◆ Problem:
Count the lines holding the string "consumer" in the records, and give only the count.

◆ Task inputs:
/-- CMDQ may take an entry: RUN, master, the bus granted to CMDQ with no entry in that grant yet and not to be released, and no
response kept (R435, R466, R467, R536, R554). -/
def cmdqMay (s : State) : Bool :=
  s.running && s.clocksRun && s.fsp.master == .master && s.fsp.entry.isNone && s.fsp.response.isEmpty && s.xip.filling.isNone
    && s.bus.owner == some 2 && !s.fsp.cmdServed && !s.fsp.releaseDue

/-- A stalled response ring has room for the whole response of an entry (R541). -/
def responseFits (s : State) (e : Entry) : Bool :=
  !e.resp || match fspRing s s.fsp.respRing (·.producer) with
    | some r => r.policy != .stall || s.hamper.fits r (r.slotsFor (List.replicate (1 + (e.rxBytes + 15) / 16) []))
    | none => true

/-- CMDQ requests the arbiter: an entry or a gap marker heads its ring, no response is kept, and a stalled response ring has room
(R435, R541). -/
def cmdqWants (s : State) : Bool :=
  s.fsp.entry.isNone && s.fsp.response.isEmpty && match fspRing s s.fsp.cmdRing (·.consumer) with
    | some r => (match r.recs with
      | [] => false
      | x :: _ =>
        match parseEntry ((headBundle r.recs).map (·.bytes)) with
        | some e => responseFits s e
        | none => r.headGap != 0 || x.mark || x.bad || responseFits s (illegalEntry x.bytes))
    | none => false

/-- CMDQ_ENTRY: the entry at the head of CMD_RING; FSCK takes the idle level of its select's mode (R533). A gap marker at the head is removed instead. -/
def execCmdqEntry (s : State) : Host.Outcome State Fault Refusal :=
  if !cmdqMay s then .next s
  else
    let s := checkDesc s s.fsp.cmdRing
    match fspRing s s.fsp.cmdRing (·.consumer) with
    | none => .next s
    | some r =>
      if r.headGap != 0 then .next (s.setRing { r with headGap := 0 })
      else match r.recs with
        | [] => .next s
        | x :: _ =>
          if x.mark then .next (s.setRing r.freeHead)
          else if x.bad then .next (eccTurn s r 0)
          else
            let b := (headBundle r.recs).map (·.bytes)
            match parseEntry b with
            | none =>
              let e := illegalEntry x.bytes
              .next (if responseFits s e then completeEntry (s.modFsp fun f => { f with cmdServed := true }) e eRange 0 [] else s)
            | some e =>
              let e := { e with cfg := s.fsp.selCfg e.sel, began := s.now }
              if !responseFits s e then .next s
              else
                let s := s.modFsp fun f => { f with cmdServed := true }
                match blockedBy s.fsp e with
                | some op => .next (blockEntry s e op)
                | none =>
                  let s := if e.sel = 0 then sendExit s else s
                  .next (attempt (s.modFsp fun f => { f with sckHigh := decide (2 ≤ e.cfg.mode) }) e)

/-- The word that waited for FRDY is clocked: its own assertion shows, or with a held selection that of the whole entry after the
last word. The next word waits anew (R534, R542). -/
def clockWord (s : State) (e : Entry) : State :=
  let ws := e.words
  let last := decide (ws.length ≤ e.word + 1)
  let s := s.modFsp fun f => { f with entry := some { e with frdyWait := !last, word := e.word + 1 } }
  if !e.hold then s.send (.fsp e.sel (ws[e.word]?.getD [])) else if last then s.send (.fsp e.sel e.sent) else s

/-- FRDY_READY: FRDY is seen high, and the word's first period begins. -/
def execFrdyReady (s : State) : Host.Outcome State Fault Refusal :=
  .next (match s.fsp.entry with
    | some e => if s.clocksRun && e.frdyWait then clockWord s e else s
    | none => s)

/-- The code of a failed attempt (Table 14.5). -/
def failCode : AttemptFail → Byte
  | .frdy => eTimeout
  | .crc => eCrc

/-- An attempt has failed: a new one where RETRIES and the 250 µs budget of 30,000 BCLK cycles allow it, else the entry
completes (R544). -/
def attemptFailed (s : State) (e : Entry) (why : AttemptFail) : State :=
  if e.attempts < 1 + e.retries && decide (e.elapsed + e.cfg.inter + e.cycles ≤ 30000) then
    attempt (s.modFsp fun f => { f with retries := f.retries.inc })
      { e with attempts := e.attempts + 1, elapsed := e.elapsed + e.cfg.inter }
  else completeEntry s e (failCode why) e.attempts []

/-- BCLK cycles from the start of the first attempt to that of the wait for FRDY: what the words before have taken, and no less
than the model time that has passed. -/
def Entry.waitedFrom (e : Entry) (now : Nat) : Nat := Nat.max (e.elapsed + e.before + e.cfg.lead) ((now - e.began) / 2)

/-- The assertion in which a wait for FRDY fails ends with the periods that it has clocked (R542). -/
def cutWord (s : State) (e : Entry) : State := s.send (.fsp e.sel (if e.hold then (e.words.take e.word).flatten else []))

/-- FRDY_TIMEOUT: the wait of a word exceeds FRDY_TMO, in a retry no more than the time left; the assertion ends after LAG. -/
def execFrdyTimeout (s : State) : Host.Outcome State Fault Refusal :=
  match s.fsp.entry with
  | some e =>
    if s.clocksRun && e.frdyWait then
      let tmo := 120 * e.cfg.frdyTmo
      let wait := if e.attempts = 1 then tmo else Nat.min tmo (30000 - e.elapsed)
      .next (attemptFailed (cutWord s e) { e with elapsed := e.waitedFrom s.now + wait + e.cfg.lag } .frdy)
    else .next s
  | none => .next s

/-- FSP_ATTEMPT_FAIL: the attempt on the bus fails, `elapsed` BCLK cycles after the first one began. -/
def execFspAttemptFail (why : AttemptFail) (elapsed : Nat) (s : State) : Host.Outcome State Fault Refusal :=
  match s.fsp.entry with
  | some e =>
    let mayFail := match why with
      | .frdy => e.frdyWait
      | .crc => e.crcRx && !e.frdyWait
    let s' := match why with
      | .frdy => cutWord s e
      | .crc => s
    .next (if s.clocksRun && mayFail then attemptFailed s' { e with elapsed := elapsed } why else s)
  | none => .next s

/-- CMDQ_ENTRY_COMPLETE: the attempt on the bus succeeds with the bytes that FSDI brought back. -/
def execCmdqEntryComplete (rx : List Byte) (s : State) : Host.Outcome State Fault Refusal :=
  match s.fsp.entry with
  | some e =>
    .next (if e.frdyWait || !s.clocksRun || !e.echoed rx then s else completeEntry s e eOk e.attempts (e.captured rx))
  | none => .next s

/-! ### Execute-in-place (R546 to R551, R553) -/

/-- The line of a window address; none outside the admitted body, where the core's read faults (R546). -/
def xipLine (x : Xip) (addr : Word) : Option Nat :=
  let off := addr.toNat - 0x20000000
  if 0x20000000 ≤ addr.toNat ∧ off < x.size then some ((x.base + off) / 32) else none

/-- XIP_MISS: a read that no valid line serves; a prefetch that has not started gives way. Outside the admitted body the read
raises a load access fault. -/
def execXipMiss (addr : Word) (s : State) : Host.Outcome State Fault Refusal :=
  .next (match xipLine s.xip addr with
    | some l =>
      if s.coreRuns && !s.xip.lines.contains l then
        s.modXip fun x => { x with misses := x.misses.inc, miss := some l, prefetch := none }
      else s
    | none => if s.coreRuns then s.send (.loadFault addr) else s)

/-- The bytes of a fill before its DUMMY periods (Table 14.6). -/
def xipSequence (s : State) (l : Nat) : List Byte :=
  let addr := natBytes (if s.xip.addr4 then 4 else 3) (32 * l)
  if !s.xip.cont then [s.xip.cmd] ++ addr ++ [0xFF]
  else if s.fsp.inCont then addr ++ [s.xip.contMode]
  else [s.xip.cmd] ++ addr ++ [s.xip.contMode]

/-- The sequence of a fill goes onto the bus, behind the exit sequence where the flash only may be in continuous read (R548,
R549). -/
def startFill (s : State) (l : Nat) : State :=
  let s := if s.fsp.inCont then s else sendExit s
  s.fss0 (xipSequence s l) s.xip.dummy.toNat 32

/-- XIP_HIT: counted, and the line becomes the most recently used. -/
def execXipHit (addr : Word) (s : State) : Host.Outcome State Fault Refusal :=
  .next (match xipLine s.xip addr with
    | some l =>
      if s.coreRuns && s.xip.lines.contains l then
        s.modXip fun x => { x with hits := x.hits.inc, lines := l :: x.lines.erase l }
      else s
    | none => s)

/-- XIP_FILL_COMPLETE: the granted fill ends; the least recently used of four lines gives way, and a miss fill queues the
next line. -/
def execXipFillComplete (s : State) : Host.Outcome State Fault Refusal :=
  match s.xip.filling with
  | some l =>
    if s.fsp.busyPend || !s.clocksRun then .next s
    else
      let demand := s.xip.miss == some l
      let s := s.modXip fun x =>
        let lines := (l :: x.lines.erase l).take 4
        { x with lines := lines, filling := none, miss := if demand then none else x.miss
                 prefetch := if demand && x.prefetchEn && !lines.contains (l + 1) then some (l + 1) else x.prefetch }
      .next (releaseIfDue (s.modFsp fun f => { f with contRead := s.xip.cont, inCont := s.xip.cont }))
  | none => .next s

◆ Answer space:
2